Nor is this unusual. Local boosters frequently argue that the Olympics will produce a veritable tsunami of economic benefits. The reality, as the Economist says, is that "prudent city governments should avoid the contests at all costs." This does not really capture it. Prudent city governments should run screaming from any proposals to host the Olympics, and napalm the spot where the proposals were found, just to be safe.

Start with all of those custom facilities, which have to be built quickly and to an absolutely hard deadline. (Hello, cost overruns!) Add in the need to transport people between the venues, requiring costly infrastructure upgrades. Toss in the fact that after the Olympics have passed on to the next population center, all of those sites will need to be maintained — or turned into something else. You can see how this might be bad news for prudent fiscal types.

And the economic benefits? Cities that host the Olympics don't even necessarily see a burst of tourism. Although the Olympics certainly attract a lot of sports fans, they scare off a lot of other tourists who want to avoid the traffic and other associated headaches. According to the Economist, "Beijing and London both attracted fewer visitors during their Summer Olympics in 2008 and 2012, respectively, than they had in the same period a year earlier."

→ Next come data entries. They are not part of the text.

/-- Settles O33: the six codes are none of the four that store. -/
theorem otherInstructionsWriteNoMemory : Obligations.OtherInstructionsWriteNoMemory := by
  unfold Obligations.OtherInstructionsWriteNoMemory
  intro i s t hcode h b
  have hother : i.code ∉ [1, 2, 7, 8] := by
    simp only [List.mem_cons, List.not_mem_nil, or_false] at hcode ⊢
    omega
  rw [exec_mem_eq hother h]

/-- The events of the host that write memory: a resume from AWAIT_INPUT, and a poke or a load in IDLE. -/
theorem onEvent_mem_cases {e : HostEvent} {s t : State} (h : onEvent e s = .next t) :
    t.mem = s.mem ∨ (s.st = .awaitInput ∧ ∃ v, e = .resume v) ∨
    (s.st = .idle ∧ ((∃ a v, e = .poke a v) ∨ ∃ cells, e = .load cells)) := by
  obtain ⟨-, hu⟩ | ⟨-, -, hu⟩ | ⟨v, he, hst, -⟩ | ⟨v, he, hst, -⟩ | ⟨v, -, -, hu⟩ | ⟨a, v, he, hst, -⟩ |
    ⟨cells, he, hst, -⟩ | hu := onEvent_cases e s
  · exact .inl (by cases hu.symm.trans h; rfl)
  · exact .inl (by cases hu.symm.trans h; rfl)
  · exact .inr (.inl ⟨hst, v, he⟩)
  · exact .inr (.inl ⟨hst, v, he⟩)
  · exact .inl (by cases hu.symm.trans h; rfl)
  · exact .inr (.inr ⟨hst, .inl ⟨a, v, he⟩⟩)
  · exact .inr (.inr ⟨hst, .inr ⟨cells, he⟩⟩)
  · exact .inl (by cases hu.symm.trans h; rfl)

/-- Settles O46: of the host's events the three named write memory, of the instructions the four that store, and neither
waiting nor taking an error does. -/
theorem memoryChangesOnlyByStoreResumeOrHostWrite : Obligations.MemoryChangesOnlyByStoreResumeOrHostWrite := by
  unfold Obligations.MemoryChangesOnlyByStoreResumeOrHostWrite
  intro s t h hmem
  obtain ⟨e, hev, he⟩ | ⟨-, rfl⟩ | ⟨hst, i, hdec, hexec⟩ | ⟨-, c, -, rfl⟩ := step_next_cases h
  · obtain hkept | ⟨hst, v, rfl⟩ | ⟨hst, hwrite⟩ := onEvent_mem_cases he
    · exact absurd hkept hmem
    · exact .inr (.inl ⟨hst, v, hev⟩)
    · refine .inr (.inr ⟨hst, ?_⟩)
      obtain ⟨a, v, rfl⟩ | ⟨cells, rfl⟩ := hwrite
      · exact .inl ⟨a, v, hev⟩
      · exact .inr ⟨cells, hev⟩
  · exact absurd rfl hmem
  · refine .inl ⟨hst, i, hdec, ?_⟩
    by_contra hcode
    exact hmem ((exec_mem_eq hcode hexec).trans (onItsTurn_mem s))
  · exact absurd (onItsTurn_mem s) hmem

end Sys2Proof.Machine

/-! Encoding (30_encoding.md): the decoder characterised once, as the relation between a number and the code and mode digits
of an instruction; that relation gives the round trip with the encoder, which words are instructions, and which digits of a
word play no part. -/

namespace Sys2Proof.Machine

/-! Decimal digits (00_scope.md R6). -/

theorem digit_zero_add (d : ModeDigit) (v : Nat) : digit (d.val + 10 * v) 0 = d := by
  apply Fin.ext
  simp only [digit, pow_zero, Nat.div_one]
  omega

/-- A digit above the least significant one is a digit of the rest. -/
theorem digit_succ_add (d : ModeDigit) (v j : Nat) : digit (d.val + 10 * v) (j + 1) = digit v j := by
  have hdiv : (d.val + 10 * v) / 10 = v := by omega
  simp only [digit, pow_succ', ← Nat.div_div_eq_div_mul, hdiv]

/-- The digits of a list's decimal number are the list. -/
theorem map_digit_digitsValue (ds : List ModeDigit) : (List.range ds.length).map (digit (digitsValue ds)) = ds := by
  induction ds with
  | nil => rfl
  | cons d ds ih =>
    rw [List.length_cons, List.range_succ_eq_map, List.map_cons, List.map_map, digitsValue, digit_zero_add]
    exact congrArg (d :: ·) ((List.map_congr_left fun j _ => digit_succ_add d _ j).trans ih)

And while some of the facilities can be repurposed for revenue-generating sports, that's less comfort than you'd think, because publicly financed stadiums in general have a lousy record at boosting local economic activity.

And while some of the infrastructure improvements, such as investment in roads, may pay off, the fact that these investments are concentrated on moving people between Olympic venues, rather than moving people to places they go during the 99 percent of their lives when the Olympics are not in town, makes even this potential upside dubious.

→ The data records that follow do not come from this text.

-- ==== Sys2Proof/Machine/State.lean ====
section
/-! DEFINITION. The state of the core as spec 10_state.md gives it, the host's side of it, the reasons a step can stop, and
the state after power-on reset (10_state.md R39). State is plain data. -/

namespace Sys2Proof.Machine

/-- `PHASE` (10_state.md R21). The values 5 to 7 are never held. -/
inductive Phase where
  /-- 0: tokens are being found and tallied. -/
  | accumulating
  /-- 1: a block is being sized. -/
  | sizing
  /-- 2: the chosen encoding is being written. -/
  | emitting
  /-- 3: the final block has been emitted and the stream padded. -/
  | done
  /-- 4: a fatal fault has been taken. -/
  | fault
  deriving DecidableEq, Repr

/-- `FCODE` (10_state.md R22, 60_exceptions.md R220). The codes 7 to 15 are never produced. -/
inductive FCode where
  /-- 0 `F_NONE`. -/
  | none
  /-- 1 `F_INPUT_PENDING`. -/
  | inputPending
  /-- 2 `F_BOUNDS`. -/
  | bounds
  /-- 3 `F_FREQ_NONZERO`. -/
  | freqNonzero
  /-- 4 `F_LIMIT_DIVERGE`. -/
  | limitDiverge
  /-- 5 `F_BAD_CMD`. -/
  | badCmd
  /-- 6 `F_FINISHED`. -/
  | finished
  deriving DecidableEq, Repr

/-- Where the machine is stuck: a micro-operation is reached in a state its rule does not admit. The spec's own faults are
no stops but next states (60_exceptions.md R221). Log 12. -/
inductive Fault where
  /-- Raised by TALLY when the queue is already full: "Requires `QN < QCAP`" (40_match_finder.md R126). No reachable state
  raises it. Safe. -/
  | tallyQueueFull
  /-- Raised by CLOSE_BLOCK when `PHASE` is not `ACCUMULATING`: "Requires `PHASE = ACCUMULATING`"
  (42_block_coordinator.md R160). No reachable state raises it. Safe. -/
  | closeOutsideAccumulating
  deriving DecidableEq, Repr

/-- What the model does not admit. -/
inductive Refusal where
  /-- Raised by `exec` for an instruction without a meaning; no arm raises it. Safe. -/
  | notModelled (mnemonic : String)
  /-- Raised by the host port for a register access that is not an aligned 32-bit one: "misaligned or narrower accesses:
  refuse" (93_implementation_defined.md U9). Safe. Log 13. -/
  | badAccess
  /-- Raised by FILL when `TOTAL_IN` would reach 2^61 and by the serializer when `BITPOS` would reach 2^64 (U11: refuse).
  Safe. Log 10. -/
  | streamTooLong
  /-- Raised by the serializer for `PUT_BITS(v, n)` with `v >= 2^n` or `n > 16` and for `PUT_BYTES` with `NB != 0` (U5:
  refuse). Safe. Log 11. -/
  | serializerPrecondition
  /-- Raised by the three reserved rows of the output formats, which "are never produced" and which the core "gives no
  meaning" (30_encoding.md R91, U10). Safe. Log 5. -/
  | reservedOutput
  /-- Raised by a step of `EMITTING` for an element to send whose word its format does not have. Safe. Log 2. -/
  | undecodable (why : DecodeError)
  deriving DecidableEq, Repr

/-- One entry of the pending-symbol queue: `d = 0` marks the literal `a`, otherwise a match of length `a` at distance `d`
(10_state.md R31). -/
structure QEntry where
  a : BitVec 9
  d : BitVec 16
  deriving DecidableEq, Repr

/-- The Bit Serializer and the stream it appends to (10_state.md R34, 20_memory.md R63). -/
structure Serializer where
  /-- `ACC`: the bits not yet forming a whole byte, the oldest in bit 0. -/
  acc : BitVec 7
  /-- `NB`: how many bits `ACC` holds. -/
  nb : BitVec 3
  /-- `BITPOS`: bits written in this run, a `u64` (log 10). -/
  bitpos : Nat
  /-- `OUT`: the bytes appended in this run, the first one first. -/
  out : List Byte
  deriving DecidableEq, Repr

/-- Host memory behind `IBUF`: (offset, byte) pairs, offsets strictly rising, no pair holding the byte an unlisted offset
reads as (20_memory.md R60; log 8). -/
abbrev Memory := List Host.Cell

/-- The state of the core and of its host's side. -/
structure State where
  /-- The parameters of this instance, never written (70_reset_and_hazards.md R260; log 6). -/
  params : Params
  /-- The host's pending actions, the next one first (the model's own field; log 1). -/
  script : List HostAction
  /-- `IBUF` (20_memory.md R60). -/
  ibuf : Memory
  /-- What the last register read returned (the model's own field; log 14). -/
  busData : Word
  /-- `IBUF_SIZE` (R25). -/
  ibufSize : Word
  /-- `ARG_OFF` (R38). -/
  argOff : Word
  /-- `ARG_LEN` (R38). -/
  argLen : Word
  /-- `PHASE` (R21). -/
  phase : Phase
  /-- `FCODE` (R22). -/
  fcode : FCode
  /-- `FINFO` (R22). -/
  finfo : Word
  /-- `FLAGS`: bit 0 `FLUSH`, bit 1 `FINISH` (R23). -/
  flags : BitVec 2
  /-- `PROGRESS` (R24). -/
  progress : Bool
  /-- `RSTAT.ERR`: the last command responded `ERR` (R38). -/
  rerr : Bool
  /-- `RVAL` (R38). -/
  rval : Word
  /-- `IN_OFF` (R26). -/
  inOff : Word
  /-- `IN_LEN` (R26). -/
  inLen : Word
  /-- `P`, a `u64` (R27; log 10). -/
  p : Nat
  /-- `BLK_START`, a `u64` (R27). -/
  blkStart : Nat
  /-- `S`, all bytes consumed in this run; `TOTAL_IN` is its length (R27, R28). -/
  window : List Byte
  /-- `CKSUM` (R29). -/
  cksum : Word
  /-- `LFREQ[0..285]` (R30). -/
  lfreq : List Word
  /-- `DFREQ[0..29]` (R30). -/
  dfreq : List Word
  /-- `BLFREQ[0..18]` (R30). -/
  blfreq : List Word
  /-- `Q[0..QN)`; `QN` is its length (R31). -/
  q : List QEntry
  /-- `ACC`, `NB`, `BITPOS` and `OUT` (R34, 20_memory.md R63). -/
  ser : Serializer
  /-- What the core has still to send of the block it is emitting: output elements by format and word, the next one first.
  Read only in `PHASE = EMITTING`; no host action writes it (the model's own field; logs 2 and 4). -/
  emission : List (Format × Word)
  /-- How often an unspecified after-fault state was drawn (the model's own field; log 9). -/
  free : Nat
  deriving DecidableEq, Repr

/-- The serializer after reset, with a new empty stream (10_state.md R39, 20_memory.md R64). -/
def Serializer.reset : Serializer := { acc := 0, nb := 0, bitpos := 0, out := [] }

/-- The core right after power-on (10_state.md R39, 70_reset_and_hazards.md R250): it waits for a command (R251). -/
def State.reset : State :=
  { params := Params.default, script := [], ibuf := [], busData := 0
    ibufSize := 0, argOff := 0, argLen := 0
    phase := .accumulating, fcode := .none, finfo := 0, flags := 0, progress := false, rerr := false, rval := 0
    inOff := 0, inLen := 0, p := 0, blkStart := 0, window := [], cksum := Config.ckInit
    lfreq := List.replicate Config.lCodes 0, dfreq := List.replicate Config.dCodes 0
    blfreq := List.replicate Config.blCodes 0
    q := [], ser := Serializer.reset, emission := [], free := 0 }

end Sys2Proof.Machine
end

The debt to finance these "investments," on the other hand, is permanent and can be a heavy burden to countries in financial trouble. The long planning cycle necessary to stage an Olympics — Rio's bid was accepted in 2008 — means that a country like Brazil can take on the obligations during boom times, then be forced to cough up billions later on, when the economy is going through a rough patch. This is no way to run a sporting event.

We could, as Megan Greenwell recently suggested in Wired, hold the Olympics in multiple cities, so that the pain would not fall too heavily on any one place. Allow various cities to invest in permanent venues for one sport they do particularly well, which would both minimize the cost and allow countries to get really, really good at hosting their one sport.

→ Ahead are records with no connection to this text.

-- ==== Sys2Proof/Machine/MatchFinder.lean ====
section
/-! DEFINITION. The Match Finder: FILL, FIND, ADVANCE and the recording half of TALLY (40_match_finder.md R121 to R126). -/

namespace Sys2Proof.Machine

/-- How many bytes FILL consumes: `min(IN_LEN, LA_CAP - LA)` (R121). -/
def State.fillCount (s : State) : Nat := min s.inLen.toNat (s.params.laCap - s.la)

/-- The next `n` bytes of the input range, in ascending order (R121). -/
def State.inputBytes (s : State) (n : Nat) : List Byte := (List.range n).map fun i => s.memRead (s.inOff + .ofNat 32 i)

/-- `FILL()` where it is enabled (R121), refused where `TOTAL_IN` would leave the spec's range (U11). Log 10. -/
def fill (s : State) : Except Stop State :=
  let bytes := s.inputBytes s.fillCount
  if s.totalIn + s.fillCount < Config.maxTotalIn then
    .ok { s with
      window := s.window ++ bytes
      cksum := bytes.foldl Config.ckFold s.cksum
      inOff := s.inOff + .ofNat 32 s.fillCount
      inLen := s.inLen - .ofNat 32 s.fillCount }
  else .error (.refuse .streamTooLong)

/-- How many of the first `lim` bytes of two sequences agree before the first that differs. -/
def commonPrefix : Nat → List Byte → List Byte → Nat
  | lim + 1, a :: as, b :: bs => if a = b then commonPrefix lim as bs + 1 else 0
  | _, _, _ => 0

/-- `lim = min(LA, MAX_MATCH)` (R123). -/
def State.matchLimit (s : State) : Nat := min s.la s.params.maxMatch

/-- `mlen(d)` (R123): the source `S[P-d ..)` runs on into the bytes the match itself covers (R124). -/
def State.matchLength (s : State) (d : Nat) : Nat :=
  commonPrefix s.matchLimit (s.window.drop (s.p - d)) (s.window.drop s.p)

/-- The better of two candidates `(d, l)` where the second is nearer: longest, then nearest (R123). -/
def nearerIfAsLong (best cand : Nat × Nat) : Nat × Nat := if best.2 ≤ cand.2 then cand else best

/-- The candidates at distances `d, d-1, .., 1`: `src` is the stream from `P-d` on, `cur` from `P` on. -/
def searchDown (lim : Nat) (cur : List Byte) : Nat → List Byte → Nat × Nat → Nat × Nat
  | 0, _, best => best
  | d + 1, src, best => searchDown lim cur d src.tail (nearerIfAsLong best (d + 1, commonPrefix lim src cur))

/-- `(best_d, best_len)` over `d` in `1 .. min(P, WSIZE)`; `(0, 0)` if there is no candidate (R123). -/
def State.bestMatch (s : State) : Nat × Nat :=
  let reach := min s.p s.params.wsize
  searchDown s.matchLimit (s.window.drop s.p) reach (s.window.drop (s.p - reach)) (0, 0)

/-- `FIND() -> token` (R123). -/
def find (s : State) : Token :=
  let best := s.bestMatch
  if Config.minMatch ≤ best.2 then .ref best.1 best.2 else .lit (s.window.getD s.p 0)

/-- `ADVANCE(token)` (R125). -/
def advance (t : Token) (s : State) : State := { s with p := s.p + t.span }

/-- The tables and the queue after TALLY recorded the token (R126). -/
def record (t : Token) (s : State) : State :=
  match t with
  | .lit b => { s with lfreq := bump s.lfreq b.toNat, q := s.q ++ [t.entry] }
  | .ref d l =>
    { s with
      lfreq := bump s.lfreq (257 + lenCode l)
      dfreq := bump s.dfreq (distCode d)
      q := s.q ++ [t.entry] }

end Sys2Proof.Machine
end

But this gives up on the idea of the Olympics, which are supposed to be a great coming together of athletes from every country and many sports.

There's another alternative: We have a traditional Olympics. Really traditional. As in, we hold them in the same spot every time. Somewhere like ... Greece, where the Olympics were invented.

That is the suggestion of Paul Glastris, editor of the Washington Monthly. The Olympic Games, after all, do not just involve a lot of investment in physical capital; they also involve developing human capital, which is completely wasted when the Olympics leave town. (I should disclose that Glastris is, himself, of Greek extraction and was invaluable to me when I made my reporting trip to Athens. But that doesn't make his proposal any less sensible.)

Picking a single city sidesteps this problem. And making it Athens sidesteps a lot of the problems. Choosing a city will inevitably be fraught with political bitterness between north and south, east and west. Greece, unlike the rest of the international community, really does have a uniquely strong claim to become the permanent host of the Games. Granting that claim would let the rest of us off the hook for quadrennial white-elephant exhibitions.